**Work request:**
Below are entries. Reproduce exactly the lines between the line holding "def State.respondBuffers (s" and the line holding "bytes (93 V3). -/", inclusive, and only those.

Dataset excerpts
-- ==== Sys2Proof/Machine/Ops.lean ====
section
/-! DEFINITION. The operations every meaning is built from: the primitives of 00_scope.md R12 (emit,
deliver, raise), the response port, reset, and what a step answers. -/

namespace Sys2Proof.Machine

/-- What a step or a meaning answers. -/
abbrev Answer := Host.Outcome State Fault Refusal

/-- A response that reports success (R78). -/
def Response.ok (r : Result) : Response := { status := statusOk, result := some r, raw := none }

/-- A response that reports an error: its code, the input of the failed decode operation where there
is one, and the Ack fields where the kind carries them (R78, R201, R205, R217). -/
def Response.error (k : ErrorKind) (raw : Option Bytes) (ack : Option AckFields) : Response :=
  { status := k.code, result := ack.map Result.ack, raw := raw }

/-! ### Output buffers of `TX` -/

/-- An operation opens its own output buffer (R41). -/
def TxAgent.begin (t : TxAgent) : TxAgent := { t with out := [], closed := [] }

/-- `emit b` (R12). -/
def TxAgent.emit (t : TxAgent) (b : Byte) : TxAgent := { t with out := t.out ++ [b] }

/-- Deliver the open buffer as a result of the operation, and open a new one (R12, R41). -/
def TxAgent.close (t : TxAgent) : TxAgent :=
  { t with closed := t.closed ++ [t.out], out := [] }

/-- Deliver the open buffer as one transport message (R12, R43). -/
def TxAgent.deliver (t : TxAgent) : TxAgent :=
  { t with closed := t.closed ++ [t.out], sent := t.sent ++ [t.out], out := [] }

/-! ### Output buffer of `RX` -/

/-- An operation opens its own output buffer (R41). -/
def RxAgent.begin (r : RxAgent) : RxAgent := { r with out := [] }

/-! ### Response ports -/

/-- An agent can accept: idle, and its last response taken (R240). -/
def TxAgent.ready (t : TxAgent) : Bool := !t.busy && t.resp.isNone

/-- An agent can accept: idle, and its last response taken (R240). -/
def RxAgent.ready (r : RxAgent) : Bool := !r.busy && r.resp.isNone

/-- The agent of a port can accept (R240). -/
def State.ready (s : State) : Agent → Bool
  | .tx => s.tx.ready
  | .rx => s.rx.ready

/-- The operation of a port ends: its response stands at the port, its buffers have been handed over
(R41, R78). -/
def State.answer (s : State) (port : Agent) (r : Response) : State :=
  match port with
  | .tx => { s with tx := { s.tx with resp := some r, out := [], closed := [] } }
  | .rx => { s with rx := { s.rx with resp := some r, out := [] } }

/-- The operation of a port ends in success (R78). -/
def State.respond (s : State) (port : Agent) (r : Result) : State := s.answer port (Response.ok r)

/-- `raise E(info)`, the one way an operation ends in an error (R216): it stops, every output buffer it
has built is discarded, the response carries the code and the information, the agent is idle. Nothing
else changes: no saved state, no mode, no handler. There is no return from it either (R218): the
caller takes the response. -/
def State.raise (s : State) (port : Agent) (k : ErrorKind) (raw : Option Bytes)
    (ack : Option AckFields) : State :=
  s.answer port (Response.error k raw ack)

/-- A request that is refused (R79, R212): the response, and nothing else; no operation has been
started, so no buffer is discarded either. -/
def State.refuse (s : State) (port : Agent) : State :=
  match port with
  | .tx => { s with tx := { s.tx with resp := some (Response.error .illegalOp none none) } }
  | .rx => { s with rx := { s.rx with resp := some (Response.error .illegalOp none none) } }

/-- The caller takes the response of a port, if there is one (R78, R240). -/
def State.take (s : State) (port : Agent) : State :=
  match port with
  | .tx => { s with tx := { s.tx with resp := none } }
  | .rx => { s with rx := { s.rx with resp := none } }

/-! ### Ends of `TX` operations -/

/-- The operation's one result buffer is its response. -/
def State.respondBuffer (s : State) (t : TxAgent) : State :=
  { s with tx := t }.respond .tx (.buffer (t.closed.headD []))

/-- The operation's delivered buffers, in order, are its response. -/
def State.respondBuffers (s : State) (t : TxAgent) : State :=
  { s with tx := t }.respond .tx (.buffers t.closed)

/-- A `TX` operation ends in an error; encode errors carry nothing (R201). -/
def State.raiseTx (s : State) (t : TxAgent) (k : ErrorKind) : State :=
  { s with tx := t }.raise .tx k none none

/-- An `RX` operation ends in an error with the input that failed (R217). -/
def State.raiseRx (s : State) (r : RxAgent) (k : ErrorKind) (raw : Bytes) : State :=
  { s with rx := r }.raise .rx k (some raw) none

/-! ### Reset and presentation -/

/-- `rst` (R36, R230, R231): every working register at its reset value, both agents idle, partly built
buffers and pending responses gone. Delivered messages have left the block, the raster is the
caller's, and requests not yet accepted go on waiting. -/
def State.rst (s : State) : State :=
  { s with tx := { TxAgent.reset with sent := s.tx.sent }, rx := RxAgent.reset }

/-- The raster a caller presents, as canonical cells (R42). -/
def rasterOf (pixels : List Pixel) : Memory :=
  pixels.foldl
    (fun m p => m.write (rasterKey p.x.toNat p.y.toNat p.c.num) p.v) []

/-- The agent of a port has accepted a request and waits for ever for its operand bytes (93 V3). -/
def State.starve (s : State) (port : Agent) : State :=
  match port with
  | .tx => { s with tx := { s.tx with busy := true } }
  | .rx => { s with rx := { s.rx with busy := true } }

end Sys2Proof.Machine
end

**Response to the exercise:**
def State.respondBuffers (s : State) (t : TxAgent) : State :=
  { s with tx := t }.respond .tx (.buffers t.closed)

/-- A `TX` operation ends in an error; encode errors carry nothing (R201). -/
def State.raiseTx (s : State) (t : TxAgent) (k : ErrorKind) : State :=
  { s with tx := t }.raise .tx k none none

/-- An `RX` operation ends in an error with the input that failed (R217). -/
def State.raiseRx (s : State) (r : RxAgent) (k : ErrorKind) (raw : Bytes) : State :=
  { s with rx := r }.raise .rx k (some raw) none

/-! ### Reset and presentation -/

/-- `rst` (R36, R230, R231): every working register at its reset value, both agents idle, partly built
buffers and pending responses gone. Delivered messages have left the block, the raster is the
caller's, and requests not yet accepted go on waiting. -/
def State.rst (s : State) : State :=
  { s with tx := { TxAgent.reset with sent := s.tx.sent }, rx := RxAgent.reset }

/-- The raster a caller presents, as canonical cells (R42). -/
def rasterOf (pixels : List Pixel) : Memory :=
  pixels.foldl
    (fun m p => m.write (rasterKey p.x.toNat p.y.toNat p.c.num) p.v) []

/-- The agent of a port has accepted a request and waits for ever for its operand bytes (93 V3). -/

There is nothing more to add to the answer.